The work is close to the medical sciences but also crosses over into other areas such as biochemistry.

Researchers within this field are primarily involved in planning and conducting experiments and analysing results, either with a definite end use (to develop new products, processes or commercial applications), or to broaden scientific understanding in general.

As a researcher, you will usually carry out your experiments and research on your own, but you will typically be part of a larger team and will share your findings and relevant information with professional colleagues. This is sometimes done at international conferences or through the publication of research papers.

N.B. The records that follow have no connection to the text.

-- ==== Sys2Proof/Machine/Hdr.lean ====
section
/-! DEFINITION. Headers: the fixed-function view of a frame's layers, checksums, the programmable parser (R176, R177), the deparser
(R182), the rewrite of stage E0 (R232) and the ECN mark of E3 (R184). A frame's bytes here are those before its FCS. -/
namespace Sys2Proof.Machine

/-! ## Bytes -/

/-- The bytes of a frame before its FCS. -/
def bodyOf (bytes : List Nat) : List Nat := bytes.take (bytes.length - 4)

/-- The 16-bit field at byte `o`, first byte most significant. -/
def be16 (d : List Nat) (o : Nat) : Nat := d.getD o 0 % 256 * 256 + d.getD (o + 1) 0 % 256

/-- `n` bytes from byte `o`; bytes past the end are zero (R176). -/
def sliceZ (d : List Nat) (o n : Nat) : List Nat :=
  let x := (d.drop o).take n
  x ++ List.replicate (n - x.length) 0

/-- Bytes from `o` on replaced; nothing past the end is written. -/
def putBytes (d : List Nat) (o : Nat) (new : List Nat) : List Nat :=
  d.take o ++ (new.take (d.length - o)) ++ d.drop (o + new.length)

/-- The sum of the 16-bit words of a list, an odd last byte padded. -/
def sumWords : List Nat → Nat
  | a :: b :: r => a * 256 + b + sumWords r
  | [a] => a * 256
  | [] => 0

/-- A sum folded to 16 bits in ones' complement. -/
def foldSum (x : Nat) : Nat :=
  let f := fun y => y % 65536 + y / 65536
  f (f (f x))

/-- The Internet checksum of bytes. -/
def inetSum (d : List Nat) : Nat := 65535 - foldSum (sumWords d)

/-! ## Layers -/

/-- A layer the fixed functions know. -/
inductive LKind where
  | ip4
  | ip6
  | ext (next : Nat)
  | udp
  deriving DecidableEq, Repr

/-- A layer and where it starts. -/
structure Layer where
  kind : LKind
  off  : Nat
  deriving DecidableEq, Repr

/-- The walk of a frame's layers: `what` is 0 at an Ethernet header, an EtherType, or 65,536 + an IP protocol number. VLAN
tags, MPLS labels, IPv4, IPv6 with its extension headers, IP in IP, UDP and VXLAN are followed. -/
def walkFrom (d : List Nat) : Nat → Nat → Nat → List Layer
  | 0, _, _ => []
  | n + 1, what, o =>
    if what = 0 then if d.length < o + 14 then [] else walkFrom d n (be16 d (o + 12)) (o + 14)
    else if what = 0x8100 ∨ what = 0x88A8 then if d.length < o + 4 then [] else walkFrom d n (be16 d (o + 2)) (o + 4)
    else if what = 0x8847 ∨ what = 0x8848 then
      if d.length < o + 4 then []
      else if d.getD (o + 2) 0 % 2 = 0 then walkFrom d n what (o + 4)
      else match d.getD (o + 4) 0 / 16 with
        | 4 => walkFrom d n 0x0800 (o + 4)
        | 6 => walkFrom d n 0x86DD (o + 4)
        | _ => []
    else if what = 0x0800 then
      if d.length < o + 20 ∨ d.getD o 0 / 16 ≠ 4 then []
      else ⟨.ip4, o⟩ :: walkFrom d n (65536 + d.getD (o + 9) 0) (o + d.getD o 0 % 16 * 4)
    else if what = 0x86DD then
      if d.length < o + 40 ∨ d.getD o 0 / 16 ≠ 6 then []
      else ⟨.ip6, o⟩ :: walkFrom d n (65536 + d.getD (o + 6) 0) (o + 40)
    else if what = 65536 + 4 then walkFrom d n 0x0800 o
    else if what = 65536 + 41 then walkFrom d n 0x86DD o
    else if what = 65536 ∨ what = 65536 + 43 ∨ what = 65536 + 60 then
      if d.length < o + 8 then []
      else ⟨.ext (what - 65536), o⟩ :: walkFrom d n (65536 + d.getD o 0) (o + (d.getD (o + 1) 0 + 1) * 8)
    else if what = 65536 + 17 then
      if d.length < o + 8 then []
      else ⟨.udp, o⟩ :: (if be16 d (o + 2) = 4789 then walkFrom d n 0 (o + 16) else [])
    else []

/-- The layers of a frame, outermost first. -/
def layers (d : List Nat) : List Layer := walkFrom d 40 0 0

/-- An IP layer. -/
def isIp (l : Layer) : Bool := l.kind == .ip4 || l.kind == .ip6

/-- The outermost IP header. -/
def outerIp (d : List Nat) : Option Layer := (layers d).find? isIp

/-- The frame length that the outermost IP header gives, DA to FCS (R174); none without one. -/
def ipLength (d : List Nat) : Option Nat :=
  (outerIp d).map (fun l => be16 d (l.off + (if l.kind = .ip4 then 2 else 4)) + l.off + 4)

/-- Write the header checksum of the IPv4 header at `o`. -/
def fixIp4 (d : List Nat) (o : Nat) : List Nat :=
  let d := putBytes d (o + 10) [0, 0]
  putBytes d (o + 10) (beBytes 2 (inetSum (sliceZ d o (d.getD o 0 % 16 * 4))))

/-- Where the destination address of an IPv6 pseudo-header lies: the final destination, which a segment routing header
holds as its first segment (R182). -/
def finalDst (d : List Nat) (ip : Nat) (ls : List Layer) : Nat :=
  match (ls.filter (fun l => l.off > ip)).takeWhile (fun l => l.kind != .ip4 && l.kind != .ip6) |>.find?
      (fun l => l.kind == .ext 43 && d.getD (l.off + 2) 0 == 4) with
  | some l => l.off + 8
  | none => ip + 24

/-! ## The parser (R176, R177) -/

/-- A container value written into a header vector. -/
def Phv.put (v : Phv) (id x : Nat) : Phv := { v with cont := tabSet v.cont (id, 0) (x % 2 ^ (8 * contBytes id)) 0 }
/-- A container's value. -/
def Phv.get (v : Phv) (id : Nat) : Nat := tabGet v.cont (id, 0) 0
/-- A field of a metadata word. -/
def Phv.mf (v : Phv) (k lo n : Nat) : Nat := nbits (v.get (0xE0 + k)) lo n
/-- Write a field of a metadata word. -/
def Phv.setMf (v : Phv) (k lo n x : Nat) : Phv := v.put (0xE0 + k) (putBits (v.get (0xE0 + k)) lo n x)
/-- A header instance is valid; numbers above 63 name none. -/
def Phv.has (v : Phv) (i : Nat) : Bool := decide (i < 64) && nbit v.valid i
/-- Set or clear an instance's valid bit. -/
def Phv.setInst (v : Phv) (i : Nat) (on : Bool) : Phv :=
  if nbit v.valid i = on then v else { v with valid := if on then v.valid + 2 ^ i else v.valid - 2 ^ i }

/-- What a parse has done so far. -/
structure Parse where
  cursor : Nat := 0
  steps  : Nat := 0
  err    : Nat := 0
  spans  : List Span := []
  phv    : Phv := {}
  deriving DecidableEq, Repr

/-- The length a parser state forms, and whether its length field is bad (R176, R177). -/
def stateLen (u : Nat) (d : List Nat) (cursor : Nat) : Nat × Bool :=
  if nbit u 135 then
    let n := Nat.land (d.getD (cursor + nbits u 143 6) 0) (nbits u 149 8) * 2 ^ nbits u 157 3 + nbits u 160 7
    (n, decide (n < nbits u 167 7) || decide (64 < n))
  else (nbits u 136 7, false)

/-- The fields that a parser state extracts: offset, width, container. -/
def stateExts (u : Nat) : List (Nat × Nat × Nat) :=
  (List.range 8).filterMap (fun i =>
    let e := nbits u (16 * i) 16
    match nbits e 0 2 with
    | 0 => none
    | n => some (nbits e 2 6, if n = 3 then 4 else n, nbits e 8 8))

/-- The first valid parser TCAM entry of a bank that matches a state and its lookahead: its NEXT_STATE. -/
def State.tcamNext (s : State) (st bank state look : Nat) : Option Nat :=
  ((List.range 512).find? (fun i =>
    let w := fun k => s.progWord st bank 3 i k
    nbit (w 2) 31 && Nat.land (Nat.xor look (w 0)) (w 1) == 0 &&
      Nat.land (Nat.xor state (nbits (w 2) 0 8)) (nbits (w 2) 8 8) == 0)).map (fun i => nbits (s.progWord st bank 3 i 2) 16 8)

/-- The parse from a state with `n` steps left (R176, R177). -/
def State.parseFrom (s : State) (st bank : Nat) (d : List Nat) : Nat → Nat → Parse → Parse
  | 0, _, r => { r with err := 2 }
  | n + 1, state, r =>
    let u := wordsNat (s.progUnit st bank 2 state)
    let l := stateLen u d r.cursor
    if l.2 then { r with err := 4 }
    else if 256 < r.cursor + l.1 then { r with err := 1 }
    else if d.length < r.cursor + l.1 then { r with err := 3 }
    else
      let exts := stateExts u
      let phv := exts.foldl (fun v e => v.put e.2.2 (beNat (sliceZ d (r.cursor + e.1) e.2.1))) r.phv
      let inst := nbits u 128 6
      let r' : Parse := {
        cursor := r.cursor + l.1, steps := r.steps + 1, err := 0,
        spans := r.spans.filter (fun x => x.inst != inst) ++ [⟨inst, r.cursor, l.1, exts⟩],
        phv := if nbit u 134 then phv.setInst inst true else phv }
      if nbit u 180 then r'
      else match s.tcamNext st bank state (beNat (sliceZ d (r.cursor + nbits u 174 6) 4)) with
        | none => r'
        | some next => s.parseFrom st bank d n next r'

/-- A parse from a start state: M10 holds its error, bytes and steps (R174). -/
def State.parse (s : State) (st bank start : Nat) (d : List Nat) (phv : Phv) : Parse :=
  let r := s.parseFrom st bank d 16 start { phv := phv }
  { r with phv := r.phv.put 0xEA (r.err + r.cursor % 512 * 2 ^ 3 + r.steps * 2 ^ 12) }

/-! ## The deparser (R182) -/

/-- A piece of an outgoing frame's headers: where it lies, where it was parsed and the bytes it replaces there, its bytes. -/
structure Piece where
  off : Nat
  at0 : Nat := 0
  old : Option (List Nat)
  new : List Nat
  deriving DecidableEq, Repr

/-- The deparse list of a bank (R217). -/
def State.deparseList (s : State) (st bank : Nat) : List Nat :=
  ((List.range 64).map (fun i => nbits (s.progWord st bank 6 (i / 4) 0) (8 * (i % 4)) 8)).takeWhile (fun x => x != 0xFF)

/-- A header instance's bytes: those parsed, with the extracted fields at their containers' values. -/
def spanBytes (v : Phv) (d : List Nat) (x : Span) : List Nat :=
  x.exts.foldl (fun b e => if e.1 + e.2.1 ≤ x.len then putBytes b e.1 (beBytes e.2.1 (v.get e.2.2)) else b) (sliceZ d x.off x.len)

/-- The header that a bank's lowest parser state with this instance describes, for an instance set valid without a parse: the
fields of its containers; bytes that no container holds are free values (the spec states none). -/
def State.madeBytes (s : State) (st bank : Nat) (v : Phv) (inst : Nat) : List Nat :=
  match (List.range 256).find? (fun k => s.stateWritten st bank k && nbits (wordsNat (s.progUnit st bank 2 k)) 128 6 == inst) with
  | none => []
  | some k =>
    let u := wordsNat (s.progUnit st bank 2 k)
    let exts := stateExts u
    let fill := fun n => spanBytes v (bytesOf n s.free) ⟨inst, 0, n, exts⟩
    fill (Nat.min 64 (stateLen u (fill 64) 0).1)

/-- The pieces of the valid instances, in the order of the deparse list. -/
def State.pieces (s : State) (st bank : Nat) (v : Phv) (d : List Nat) (spans : List Span) : List Piece :=
  ((s.deparseList st bank).filter v.has).foldl (fun ps i =>
    let o := sumN (ps.map (fun p => p.new.length))
    match spans.find? (fun x => x.inst == i) with
    | some x => ps ++ [⟨o, x.off, some (sliceZ d x.off x.len), spanBytes v d x⟩]
    | none => ps ++ [⟨o, 0, none, s.madeBytes st bank v i⟩]) []

/-- A byte of the range differs from the byte it had as received, or was not received. -/
def rangeChanged (ps : List Piece) (o n : Nat) : Bool :=
  ps.any (fun p =>
    (List.range n).any (fun k =>
      decide (p.off ≤ o + k) && decide (o + k < p.off + p.new.length) &&
      match p.old with
      | none => true
      | some b => b.getD (o + k - p.off) 0 != p.new.getD (o + k - p.off) 0))

/-- The bytes of a range as received; as sent where they were not part of a parsed header. -/
def rangeOld (ps : List Piece) (d : List Nat) (o n : Nat) : List Nat :=
  (List.range n).map (fun k =>
    match ps.find? (fun p => decide (p.off ≤ o + k) && decide (o + k < p.off + p.new.length)) with
    | some p =>
      match p.old with
      | some b => b.getD (o + k - p.off) 0
      | none => d.getD (o + k) 0
    | none => d.getD (o + k) 0)

/-- An incremental correction of a ones' complement checksum for bytes that changed from `old` to `new`; a zero result is sent as
all ones. -/
def sumFix (hc : Nat) (old new : List Nat) : Nat :=
  let x := 65535 - foldSum ((65535 - hc) + (65535 - foldSum (sumWords old)) + sumWords new)
  if x = 0 then 65535 else x

/-- The destination address that the pseudo-header of the frame as received held: the final destination under the IPv6 header which
left it at `ip`, whether or not its segment routing header is still there. As sent where that header was not received. -/
def oldDst (d0 d : List Nat) (ps : List Piece) (ip dst : Nat) : List Nat :=
  match ps.find? (fun p => decide (p.off ≤ ip) && decide (ip < p.off + p.new.length)) with
  | some p =>
    match p.old with
    | some _ => sliceZ d0 (finalDst d0 (p.at0 + (ip - p.off)) (layers d0)) 16
    | none => sliceZ d dst 16
  | none => sliceZ d dst 16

You can find employment in commercial or government laboratories, hospitals and higher education institutions.

Typical work activities

The exact nature of the work depends on the level of seniority of a research post, the specific area of life sciences studied and also whether the context is industrial or academic. However, it is likely that typical tasks will include:

  • creating and conducting experiments;
  • processing and analysing results and data;
  • communicating results to the scientific community via published papers;
  • collaborating with industry/academia to apply the results of research and develop new techniques, products or practices;
  • presenting ongoing work and findings to colleagues at academic conferences, and summarising the nature of the research, methodology and results;
  • carrying out field work to inform research;
  • teaching, demonstrating to or supervising students (in academia) and training and supervising other members of staff;
  • devising or helping to draw up new research proposals and applying for funding and grants;
  • working in multidisciplinary teams, in different faculties or schools in academia, and in different functions of the business in industry.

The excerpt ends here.